=== Exercise ===
For this exercise, reproduce the entries below exactly, but only from the line containing "o with pend" through the line containing "The clocks -/", both included.

(Collected data)
/-- VERSION_TILE_INSTALL (R338, R345): the granted publication's tile; with its tag discarded it is dropped. -/
def execVersionTileInstall (key : Nat) (p : VPub) (bytes : List Byte) (s : State) : Out :=
  let ack (s : State) : State := sendTo s (refPkg p.ref) (.versionPubAck key p)
  match verAt s key with
  | none => .next (ack s)
  | some e =>
    match e.granted with
    | none => .next (ack s)
    | some q =>
      if q.ref ≠ p.ref ∨ q.serial ≠ p.serial then .next (ack s)
      else if e.doomed then
        let s := e.frames.foldl freeFrame s
        .next (ack (settleEntry s key { e with granted := none, doomed := false, frames := [], pinned := 0 }))
      else
        let e := { e with state := (if q.tag.isSome then .tentative else .present), cls := q.cls, c := q.count, f := 0,
                          tag := q.tag, granted := none, bytes := bytes, gen := s.storeCtr }
        let (e, s) := serveWaiters key (e.waiters.length + 1) e { s with storeCtr := s.storeCtr + 1 }
        .next (ack (settleEntry s key e))

/-- One get of an entry, or of a tile whose entry has gone, is over (R333, R335); one of another package that counts as
returned already changes nothing (R347). Where c rises, a publication that waited fails before a waiter is served (R336). -/
def getOver (s : State) (key gen ref : Nat) (back : Bool) : State :=
  if refPkg ref ≠ s.pkg ∧ !s.verOut.any (fun x => x.2.1 == gen && x.2.2.1 == ref) then s
  else
  let s : State := { s with verOut := s.verOut.eraseP fun x => x.2.1 == gen && x.2.2.1 == ref }
  let gone (s : State) : State :=
    match mapFind s.verOld gen with
    | none => s
    | some (home, f, fs, pin) =>
      if f ≤ 1 then verFreed (fs.foldl freeFrame { s with verOld := mapErase s.verOld gen })
      else { s with verOld := mapSet s.verOld gen (home, f - 1, fs, pin) }
  match verAt s key with
  | none => gone s
  | some e =>
    if e.gen = gen ∧ e.state ≠ .pending then
      let e := { e with f := e.f - 1, c := if back then e.c + 1 else e.c }
      let clash := e.state = .present ∧ 0 < e.c ∧ e.granted.isNone
      let s := if clash then e.pubq.foldl (fun s p => answerPub s key p (some (verExists key))) s else s
      let e := if clash then { e with pubq := [] } else e
      let (e, s) := serveWaiters key (e.waiters.length + 1) e s
      settleEntry s key e
    else gone s

/-- VERSION_ACKNOWLEDGE (R333, R335). -/
def execVersionAcknowledge (key gen ref : Nat) (s : State) : Out := .next (getOver s key gen ref false)

/-- VERSION_RETURN (R333, R336). -/
def execVersionReturn (key gen ref : Nat) (keep : Bool) (s : State) : Out := .next (getOver s key gen ref (!keep))

/-- VERSION_WITHDRAWAL (R338 to R340): a waiter, a waiting request or a reservation of a thread is removed. -/
def execVersionWithdrawal (key ref serial : Nat) (s : State) : Out :=
  let mineG (g : VGet) : Bool := g.ref == ref && g.serial == serial
  let mineP (p : VPub) : Bool := p.ref == ref && p.serial == serial
  let s := { s with verWait := s.verWait.filter fun w => match w with
    | .get k g => !(k == key && mineG g)
    | .pub k p => !(k == key && mineP p) }
  match verAt s key with
  | none => .next s
  | some e =>
    let rel := (e.granted.map mineP) == some true
    let s := if rel then e.frames.foldl freeFrame s else s
    let e := { e with
      waiters := e.waiters.filter fun g => !mineG g, pubq := e.pubq.filter fun p => !mineP p,
      granted := if rel then none else e.granted, frames := if rel then [] else e.frames,
      pinned := if rel then 0 else e.pinned }
    .next (settleEntry (verFreed s) key e)

/-- An answer of one word, or a failure, to a thread here or in another package. -/
def answerRef (s : State) (ref serial : Nat) (v : Nat) (f : Option Fail) : State :=
  sendTo s (refPkg ref) (.remoteLoadReply ref serial .waiting v 8 (f.map fun x => ⟨x.cause, x.sub, x.addr, x.info⟩))

/-- VERSION_REL_REQUEST (R334, R342). -/
def execVersionRelRequest (key ref serial job : Nat) (jkey : Word) (s : State) : Out :=
  match nameOwner s key ref job jkey 0 with
  | none => .next (answerRef s ref serial 0 (some (nameFail s key ref)))
  | some _ =>
    match verAt s key with
    | some e =>
      if e.state = .present ∧ 0 < e.c then
        .next (answerRef (settleEntry s key { e with c := e.c - 1 }) ref serial 0 none)
      else .next (answerRef s ref serial 1 none)
    | none => .next (answerRef s ref serial 1 none)

/-- NAME_RESERVE (R329, R343): names in ascending order, never twice; the counter never passes 2^40 − 1. One whose thread has gone
reserves nothing. -/
def execNameReserve (who : ThreadRef) (count : Nat) (s : State) : Out :=
  let c := ctxAt s who.tid
  match (if c.serial = who.serial then c.wait else none) with
  | some (.answer rd) =>
    if s.names.length < 1024 ∧ s.nameNext + count ≤ 2 ^ 40 - 1 then
      finish { s with names := s.names ++ [⟨c.job, s.nameNext, count⟩], nameNext := s.nameNext + count }
        who.tid rd (BitVec.ofNat 64 (s.pkg * 2 ^ 40 + s.nameNext))
    else finish s who.tid rd (BitVec.allOnes 64)
  | _ => .next s

/-! ### Tags (R345) -/

/-- A home's answer to the thread that committed or discarded. -/
def tagAnswered (s : State) (issuer : Option ThreadRef) (slice : Nat) : State :=
  match issuer with
  | none => s
  | some r =>
    if refPkg r.tid = s.pkg then homesAnswered s (refTid r.tid) r.serial (s.pkg * 64 + slice)
    else sendTo s (refPkg r.tid) (.remoteLoadReply r.tid r.serial .homes (s.pkg * 64 + slice) 8 none)

/-- An entry's tag settled: committed, or retagged with the task alone where the task is not (R345). -/
def commitEntry (key : Nat) (final : Bool) (task : Nat) (s : State) : State :=
  match verAt s key with
  | none => s
  | some e =>
    let fix (g : Tag) : Option Tag := if final then none else some { g with task := task, region := none, item := 0 }
    let e := { e with granted := e.granted.map fun p => { p with tag := p.tag.bind fix } }
    if e.tag.isNone then setVer s key e
    else
      let e := { e with tag := e.tag.bind fix, state := if final then .present else .tentative }
      let (e, s) := serveWaiters key (e.waiters.length + 1) e s
      settleEntry s key e

/-- A tag of a region, up to an item; or of the task outside every region (R345). -/
def tagBelow (task : Nat) (region : Option (ThreadRef × Nat)) (below : Nat) (g : Tag) : Bool :=
  g.task == task && g.region == region && (region.isNone || decide (g.item < below))
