/-- A thread's failure raised at its waiting instruction (R429). -/
def failWaiting (s : State) (t : Nat) (f : OpFail) : State := takeTrap s t f.cause f.sub f.addr f.info

/-- The answer to a form that waits (R429, R431, R435, R437, R342). -/
def waitingReply (s : State) (t serial value : Nat) (fail : Option OpFail) : Out :=
  if askSerial s t ≠ serial then .next s
  else
    let got : Option (Reg × Word) := match (ctxAt s t).wait with
      | some (.reply (.remoteLoad rd _ n signed)) => some (rd, extend n signed value)
      | some (.reply (.remoteAmo rd _ w)) => some (rd, extend w true value)
      | some (.notice rd _) => some (rd, BitVec.ofNat 64 value)
      | some (.verRel _ rd) => some (rd, BitVec.ofNat 64 value)
      | _ => none
    match got, fail with
    | some _, some f => .next (failWaiting s t f)
    | some (rd, v), none => finish s t rd v
    | none, _ => .next s

/-- A deferred load's reply at its thread (R431, R433): the register, the mark, and the waits that end. -/
def markDone (s : State) (t : Nat) (m : RldMark) (value : Nat) (fail : Option OpFail) : State :=
  let s := updCtx s t fun c =>
    let c := { c with rlds := c.rlds.filter fun x => x.id != m.id }
    match fail with
    | none => setX c m.rd.toNat (extend m.n m.signed value)
    | some f => { setX c m.rd.toNat 0 with lateFails := c.lateFails ++ [⟨some m.rd, f.cause, f.sub, f.addr, f.info⟩] }
  let s := if (ctxAt s t).wait = some .rld then wake s t else s
  wakeDrained s (coreOf t)

/-- A deferred load's reply (R35, R431): to its thread; by the forwarding entry of a core it has left; not while it moves. -/
def markReply (s : State) (t serial id value len : Nat) (fail : Option OpFail) : Out :=
  let c := ctxAt s t
  let here := c.serial == serial && c.st != .free
  if here && c.st == .migrating then .refused .notEnabled
  else
    match (if here then c.rlds.find? fun m => m.id == id else none) with
    | some m => .next (markDone s t m value fail)
    | none =>
      if (coreAt s (coreOf t)).fwds.any fun f => f.old == ⟨t, serial⟩ then
        .next (send s (.forwardingEntryReply (coreOf t) ⟨t, serial⟩ id value len fail))
      else .next s

/-- A thread that has migrated and not yet started is on its way. -/
def migrationPending (s : State) (old : ThreadRef) : Bool :=
  let mine (w : PendWork) : Bool := match w with
    | .migrate m => m.src == old.tid && m.serial == old.serial
    | _ => false
  s.cores.any (fun c => c.2.pendq.any fun p => mine p.2)
    || s.queues.any (fun q => q.2.any fun i => match i.work with
      | .work w _ => mine w
      | _ => false)
    || s.flight.any fun e => match e with
      | .startMessageArrival _ _ _ w => mine w
      | _ => false

/-- One reply forwarded: the entry frees itself at the last one (R35). -/
def forwarded (s : State) (core : Nat) (old : ThreadRef) : State :=
  updCore s core fun c =>
    { c with fwds := c.fwds.filterMap fun f =>
        if f.old = old then (if f.count ≤ 1 then none else some { f with count := f.count - 1 }) else some f }

/-- FORWARDING_ENTRY_REPLY (R35): the reply takes effect at the thread's new place; for a thread that has ended it is
dropped. -/
def execForwardingEntryReply (core : Nat) (old : ThreadRef) (id value len : Nat) (fail : Option OpFail) (s : State) : Out :=
  match (coreAt s core).fwds.find? fun f => f.old == old with
  | none => .next s
  | some f =>
    match f.new with
    | none => if migrationPending s old then .refused .notEnabled else .next (forwarded s core old)
    | some r =>
      match markReply s r.tid r.serial id value len fail with
      | .next s => .next (forwarded s core old)
      | o => o

/-- The answer to a counted store (R432, R433, R436): a failure is reported, and ustc falls. -/
def storeReply (s : State) (t id : Nat) (fail : Option OpFail) : State :=
  let core := coreOf t
  match (coreAt s core).stores.find? fun st => st.id == id with
  | none => s
  | some st =>
    let s := match fail with
      | some f => remoteFails s st f
      | none => s
    ackPart s core id remoteKey

/-- The answer to a request of an operation (R434): a load's bytes are written where they belong. -/
def memberReply (s : State) (op k value : Nat) (fail : Option OpFail) : State :=
  match opAt s op with
  | none => s
  | some o =>
    if !o.members.any fun m => m.1 == k then s
    else
      match fail, o.work with
      | some f, _ => memberDone s op k (some (tagFail o f))
      | none, .rload ra dst len =>
        match (piecesOf dst (raVa ra) len)[k]? with
        | none => memberDone s op k none
        | some p =>
          match engDest s o.core o.job .write false p.dst p.len with
          | (s, .error f) => memberDone s op k (some f)
          | (s, .ok rs) =>
            let (s, ks) := engWrite s (opAgent op) rs (bytesOfNat p.len value)
            memberDone (match opAt s op with
              | some o => setOp s op { o with pend := o.pend ++ ks }
              | none => s) op k none
      | none, _ => memberDone s op k none

/-- REMOTE_LOAD_REPLY (R429, R431 to R437): an answer of another unit or package, to what it answers. -/
def execRemoteLoadReply (ref serial : Nat) (dst : ReplyTo) (value len : Nat) (fail : Option OpFail) (s : State) : Out :=
  let t := refTid ref
  match dst with
  | .waiting => waitingReply s t serial value fail
  | .mark id => markReply s t serial id value len fail
  | .member op k => .next (memberReply s op k value fail)
  | .store id => .next (storeReply s t id fail)
  | .homes => .next (homesAnswered s t serial value)

end Sys2Proof.Machine
end

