-- ==== Sys2Proof/Machine/Power.lean ====
section
/-!
DEFINITION. The power arbiter (R412): islands, levels, gating and wakes (R195, R304, R305).
-/

namespace Sys2Proof.Machine

/-! ### Islands (R412) -/

/-- What an island is. -/
inductive Island where
  | quarter (q : Nat)
  | sharedMem (cl : Nat)
  | network (cl : Nat)
  | slice (die s : Nat)
  | hbm (die h : Nat)
  | optical (g : Nat)
  | fixed
  deriving DecidableEq, Repr

/-- The unit of an island's number. -/
def islandOf (i : Nat) : Island :=
  let d := i / 120
  let r := i % 120
  if i < 480 then
    if r < 96 then
      if r % 6 < 4 then .quarter i else if r % 6 = 4 then .sharedMem (d * 16 + r / 6) else .network (d * 16 + r / 6)
    else if r < 112 then .slice d (r - 96)
    else if 116 ≤ r ∧ r < 119 then .hbm d (r - 116)
    else .fixed
  else if i < 484 then .optical (i - 480)
  else .fixed

/-- The four core quarters of a cluster, its shared memory. -/
def quartersOf (cl : Nat) : List Nat := (List.range 4).map fun q => 120 * (cl / 16) + 6 * (cl % 16) + q
def sharedIsland (cl : Nat) : Nat := 120 * (cl / 16) + 6 * (cl % 16) + 4

/-- The cluster of a core quarter. -/
def quarterCluster (q : Nat) : Nat := q / 120 * 16 + q % 120 / 6

/-- The cores of a core quarter: rows 2q and 2q + 1. -/
def quarterCores (q : Nat) : List Nat := (clusterCores (quarterCluster q)).filter fun c => quarterOf c == q

/-! ### The clocks -/

/-- A core quarter's cycles carried to now, before its clock changes. -/
def rebase (s : State) (q : Nat) : State :=
  let a := mapGet s.cyc (0, 0) q
  { s with cyc := mapSet s.cyc q (a.1 + (if s.gated.contains q then 0 else (s.now - a.2) * (10 - s.level)), s.now) }

/-- Every core quarter. -/
def allQuarters : List Nat := (List.range 64).flatMap quartersOf

/-- The level of the awake quarters changed (R412): 0 is 1.5 GHz, 5 is 0.75 GHz. -/
def setLevel (s : State) (l : Nat) : State := { allQuarters.foldl rebase s with level := l }

/-! ### Gating (R195, R304, R305, R412) -/

/-- A keep-awake hint holds of a job whose quarter it is: its work has been placed there, or it was woken for the job (R387). -/
def keptAwake (s : State) (q : Nat) : Bool :=
  (s.usedBy ++ s.wokenFor).any fun x => x.1 == q && decide (s.now < mapGet s.hints 0 x.2)

/-- Nothing of a core is in use: contexts FREE (R195), no work pending, no operation of it under way, no transaction of its L1
open; and its accumulators are not a group's (R261). -/
def coreIdle (s : State) (c : Nat) : Bool :=
  let k := coreAt s c
  (List.range 16).all (fun x => (ctxAt s (threadOf c x)).st == .free)
    && k.pendq.isEmpty && k.deque.isEmpty && k.misses.isEmpty && k.stores.isEmpty && startsTo s c == 0 && !k.retDeferred
    && s.ops.all (fun o => o.2.core != c) && (accAt s (accKey c 0)).order.isEmpty && (accAt s (accKey c 1)).order.isEmpty

/-- A slice serves a line at a die (R287, R307). -/
def serves (s : State) (die slice line : Nat) : Bool := servingSlice s die (homeSlice line) == slice

/-- The lines that a die's slice holds in its L2, with what the L2 knows of each. -/
def sliceLines (s : State) (die slice : Nat) : AMap L2Line :=
  s.l2.filter fun p => p.1 / 2 ^ 41 == die && serves s die slice (p.1 % 2 ^ 41)

/-- The lines of a die's slice of which anything is known: its L2, its directory, its remote-holder entries. -/
def sliceKnown (s : State) (die slice : Nat) : List Nat :=
  (((sliceLines s die slice).map fun (p : Nat × L2Line) => p.1 % 2 ^ 41)
    ++ ((s.dirs.filter fun (p : Nat × Dir) => p.1 / 2 ^ 41 == die && serves s die slice (p.1 % 2 ^ 41)).map fun (p : Nat × Dir) =>
      p.1 % 2 ^ 41)
    ++ ((s.rhds.filter fun (p : Nat × Rhd) => homeDie p.1 == die && serves s die slice p.1).map fun (p : Nat × Rhd) =>
      p.1)).eraseDups

/-- No channel of an optical group is assigned to a live peer (R412). -/
def opticalIdle (s : State) (g : Nat) : Bool :=
  s.peers.all fun p => !p.2.reach || p.2.chans.all fun c => opticalGroup c != g

/-- The rule of an island allows its gating now (R412). -/
def mayGate (s : State) (i : Nat) : Bool :=
  !s.gated.contains i && (match islandOf i with
    | .quarter q => (quarterCores q).all (coreIdle s) && !keptAwake s q
    | .sharedMem cl => (quartersOf cl).all s.gated.contains
    | .network cl => (quartersOf cl).all s.gated.contains && s.gated.contains (sharedIsland cl)
    | .slice die slice =>
      sliceEntries s (die * 16 + slice) == 0 && (sliceKnown s die slice).all fun l => lineQuiet s l
    | .optical g => opticalIdle s g
    | _ => false)

/-- A line can leave its L1 now (R302): the update copy's message is not on its way yet; a line to be written back finds an entry. -/
def mayLeave (s : State) (core : Nat) (l : L1Line) : Bool :=
  match l.st with
  | .U => !s.flight.contains (.putu core l.line)
  | .S => true
  | .E => true
  | _ => decide ((coreAt s core).wbuf.length < Config.writeBackEntries)

/-- The L1 of a core written back: the messages of the lines that can leave (R195, R302). -/
def flushL1 (s : State) (core : Nat) : State :=
  (coreAt s core).l1.foldl (fun s l => if mayLeave s core l then evictL1 s core l else s) s

/-- ISLAND_GATE (R195, R305, R412): the arbiter gates an island that its rule allows to be gated; a core quarter once its L1s
have been written back; a slice once every line has been evicted. -/
def execIslandGate (island : Nat) (s : State) : Out :=
  if !mayGate s island then .refused .notEnabled
  else
    match islandOf island with
    | .quarter q =>
      let cs := quarterCores q
      if cs.any fun c => (coreAt s c).l1.any (mayLeave s c) then .next (send (cs.foldl flushL1 s) (.islandGate island))
      else if cs.any fun c => !(coreAt s c).l1.isEmpty || !(coreAt s c).wbuf.isEmpty then .refused .notEnabled
      else
        let s := rebase s q
        let s := cs.foldl (fun s c => updCore s c fun k => { k with tlb := [] }) s
        .next { s with gated := s.gated ++ [island], usedBy := s.usedBy.filter fun x => x.1 != island,
                       wokenFor := s.wokenFor.filter fun x => x.1 != island }
    | .slice die slice =>
      let s := (sliceKnown s die slice).foldl (fun s l => evictLine s die l) s
      .next { s with gated := s.gated ++ [island] }
    | _ => .next { s with gated := s.gated ++ [island] }

/-- HBM_IDLE_TIMEOUT (R412): no request has reached an HBM controller for 100 µs, which the arbiter then gates. -/
def execHbmIdleTimeout (island : Nat) (s : State) : Out :=
  match islandOf island with
  | .hbm _ _ =>
    if s.gated.contains island ∨ s.now < mapGet s.hbmUsed 0 island + usCycles 100 then .refused .notEnabled
    else .next { s with gated := s.gated ++ [island] }
  | _ => .refused .notEnabled

/-- The wake latency of an island in nominal cycles (R412). -/
def wakeTime (i : Nat) : Nat :=
  match islandOf i with
  | .quarter _ => 1350
  | .sharedMem _ => 1200
  | .network _ => 450
  | .slice _ _ => usCycles 2
  | .hbm _ _ => usCycles 1
  | .optical _ => usCycles 20
  | .fixed => 0

/-- The budget that acts (R412). -/
def budgetOf (s : State) : Nat := max 600 (min 3200 s.host.budget)

/-- An island begins to wake, and nothing where it is awake or waking. -/
def beginWake (s : State) (i : Nat) : State :=
  if !s.gated.contains i ∨ s.waking.any (fun w => w.1 == i) then s
  else send { s with waking := s.waking ++ [(i, s.now + wakeTime i)] } (.islandWakeComplete i)

/-- The islands that wake with an island: with a core quarter its cluster's shared memory and network, with a shared memory the network. -/
def wakesWith (i : Nat) : List Nat :=
  match islandOf i with
  | .quarter q => [i, sharedIsland (quarterCluster q), networkOf (quarterCluster q)]
  | .sharedMem cl => [i, networkOf cl]
  | _ => [i]

/-- WAKE_REQUEST (R196, R385, R412): granted while the power, with the allowance of every island that begins to wake, stays within
budget, else it waits. -/
def execWakeRequest (island : Nat) (s : State) : Out :=
  let new := (wakesWith island).filter fun i => s.gated.contains i && !s.waking.any fun w => w.1 == i
  if !new.contains island then .next s
  else if budgetOf s < s.host.power + (new.map Config.allowance).sum then .refused .notEnabled
  else .next (new.foldl beginWake s)

/-- Bytes of a scratchpad from a key on set to zero, their errors gone. -/
def zeroBytes (s : State) (key n : Nat) : State :=
  { s with mem := s.mem.filter fun c => c.1 < key || key + n ≤ c.1, poison := s.poison.filter fun c => c.1 < key || key + n ≤ c.1 }

/-- A core as its quarter's wake returns it (R195). -/
def wokenCore (s : State) (c : Nat) : State :=
  let s := zeroBytes s (scratchKey c 0) (2 ^ 18)
  let s := updCore s c fun k =>
    { k with bufs := [], winfmt := Vector.replicate 8 0, inbox := [], queues := Vector.replicate 4 [], hq := [], deque := [],
             l1 := [], tlb := [], lastIssuer := 15, issueCycle := none }
  { s with accs := mapErase (mapErase s.accs (accKey c 0)) (accKey c 1),
           poison := s.poison.filter fun p => p.1 < accMark (accKey c 0) false || accMark (accKey c 1) true < p.1,
           sems := s.sems.filter fun x => x.1 / 16 != semKey c 0 / 16 }

/-- A channel of an optical group that returns: it is to be trained. -/
def retrainedIn (g : Nat) (x : Nat × Chan) : Nat × Chan :=
  if opticalGroup x.1 = g ∧ x.2.state ≠ .fenced ∧ x.2.state ≠ .spare then
    (x.1, { x.2 with state := .unused, attempts := 0, ready := false })
  else x

/-- ISLAND_WAKE_COMPLETE (R195, R251, R305, R412): after its wake latency an island returns in its reset state; a core quarter
not before its cluster's shared memory and network. -/
def execIslandWakeComplete (island : Nat) (s : State) : Out :=
  match s.waking.find? fun w => w.1 == island with
  | none => .next s
  | some (_, ready) =>
    let rise (s : State) : State :=
      { s with gated := s.gated.filter (· != island), waking := s.waking.filter fun w => w.1 != island }
    if s.now < ready then .refused .notEnabled
    else
      match islandOf island with
      | .quarter q =>
        let cl := quarterCluster q
        if awake s (sharedIsland cl) = true ∧ awake s (networkOf cl) = true then
          .next ((quarterCores q).foldl wokenCore (rise (rebase s q)))
        else .refused .notEnabled
      | .sharedMem cl => .next (zeroBytes (rise s) (sharedKey cl 0) Config.sharedBytes)
      | .hbm _ _ => .next { rise s with hbmUsed := mapSet s.hbmUsed island s.now }
      | .optical g =>
        let s := rise s
        .next { s with chans := s.chans.map (retrainedIn g) }
      | _ => .next (rise s)

/-! ### Way groups (R304) -/

/-- WAY_GROUP_GATE (R304): every line of a group of ways is evicted; a group with a version's tile is not gated. -/
def execWayGroupGate (die slice group : Nat) (s : State) : Out :=
  let k := die * 16 + slice
  let gs := mapGet s.wayGates [] k
  let ls := ((sliceLines s die slice).filter fun p => p.2.way / 4 == group).map fun p => p.1 % 2 ^ 41
  if 4 ≤ die ∨ 16 ≤ slice ∨ 4 ≤ group ∨ gs.contains group ∨ group < pinnedGroups s k ∨ !awake s (sliceIsland die slice)
      ∨ !ls.all (lineQuiet s) then .refused .notEnabled
  else .next (ls.foldl (fun s l => evictLine s die l) { s with wayGates := mapSet s.wayGates k (group :: gs) })

/-- WAY_GROUP_WAKE (R304): the group returns after 2 µs with every way invalid. -/
def execWayGroupWake (die slice group : Nat) (s : State) : Out :=
  let k := die * 16 + slice
  let gs := mapGet s.wayGates [] k
  if !gs.contains group then .next { s with wayWakes := s.wayWakes.filter fun w => (w.1, w.2.1) != (k, group) }
  else
    match s.wayWakes.find? fun w => (w.1, w.2.1) == (k, group) with
    | none => .next (send { s with wayWakes := (k, group, s.now + usCycles 2) :: s.wayWakes } (.wayGroupWake die slice group))
    | some w =>
      if s.now < w.2.2 then .refused .notEnabled
      else
        .next { s with wayGates := mapSet s.wayGates k (gs.filter (· != group)),
                       wayWakes := s.wayWakes.filter fun w => (w.1, w.2.1) != (k, group) }

/-! ### The budget (R412) -/

/-- The power is below 95 % of the budget. -/
def belowBudget (s : State) (p : Nat) : Bool := p * 100 < budgetOf s * 95

/-- THROTTLE_WINDOW (R412): a window of 1 µs ends with an average; over the budget, every awake quarter drops one level. -/
def execThrottleWindow (avg : Nat) (s : State) : Out :=
  if s.now < s.host.windowAt + usCycles 1 then .refused .notEnabled
  else
    let avg := avg % 2 ^ 16
    let s : State := { s with host := { s.host with
      power := avg, peak := max s.host.peak avg, windowAt := s.now,
      belowSince := if belowBudget s avg then s.host.belowSince else s.now } }
    .next (if budgetOf s < avg then setLevel s (min 5 (s.level + 1)) else s)

/-- RAISE_WINDOW (R412): after 10 µs below 95 % of the budget, the awake quarters rise one level. -/
def execRaiseWindow (s : State) : Out :=
  if s.now < s.host.belowSince + usCycles 10 ∨ !belowBudget s s.host.power then .refused .notEnabled
  else .next (setLevel { s with host := { s.host with belowSince := s.now } } (s.level - 1))

end Sys2Proof.Machine
end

=== Solution for this task ===
              | some o => setOp s op { o with pend := o.pend ++ ks }
              | none => s) op k none
      | none, _ => memberDone s op k none

/-- REMOTE_LOAD_REPLY (R429, R431 to R437): an answer of another unit or package, to what it answers. -/
def execRemoteLoadReply (ref serial : Nat) (dst : ReplyTo) (value len : Nat) (fail : Option OpFail) (s : State) : Out :=
  let t := refTid ref
  match dst with
  | .waiting => waitingReply s t serial value fail
  | .mark id => markReply s t serial id value len fail
  | .member op k => .next (memberReply s op k value fail)
  | .store id => .next (storeReply s t id fail)
  | .homes => .next (homesAnswered s t serial value)

end Sys2Proof.Machine
end

-- ==== Sys2Proof/Machine/Power.lean ====
section
/-!
DEFINITION. The power arbiter (R412): islands, levels, gating and wakes (R195, R304, R305).
-/

namespace Sys2Proof.Machine

/-! ### Islands (R412) -/

/-- What an island is. -/
inductive Island where
  | quarter (q : Nat)
  | sharedMem (cl : Nat)
  | network (cl : Nat)
  | slice (die s : Nat)
  | hbm (die h : Nat)
  | optical (g : Nat)
  | fixed
  deriving DecidableEq, Repr

/-- The unit of an island's number. -/
def islandOf (i : Nat) : Island :=
  let d := i / 120
  let r := i % 120
  if i < 480 then
    if r < 96 then
      if r % 6 < 4 then .quarter i else if r % 6 = 4 then .sharedMem (d * 16 + r / 6) else .network (d * 16 + r / 6)
    else if r < 112 then .slice d (r - 96)
    else if 116 ≤ r ∧ r < 119 then .hbm d (r - 116)
    else .fixed
  else if i < 484 then .optical (i - 480)
  else .fixed

/-- The four core quarters of a cluster, its shared memory. -/
def quartersOf (cl : Nat) : List Nat := (List.range 4).map fun q => 120 * (cl / 16) + 6 * (cl % 16) + q
def sharedIsland (cl : Nat) : Nat := 120 * (cl / 16) + 6 * (cl % 16) + 4

/-- The cluster of a core quarter. -/
def quarterCluster (q : Nat) : Nat := q / 120 * 16 + q % 120 / 6

/-- The cores of a core quarter: rows 2q and 2q + 1. -/
def quarterCores (q : Nat) : List Nat := (clusterCores (quarterCluster q)).filter fun c => quarterOf c == q

/-! ### The clocks -/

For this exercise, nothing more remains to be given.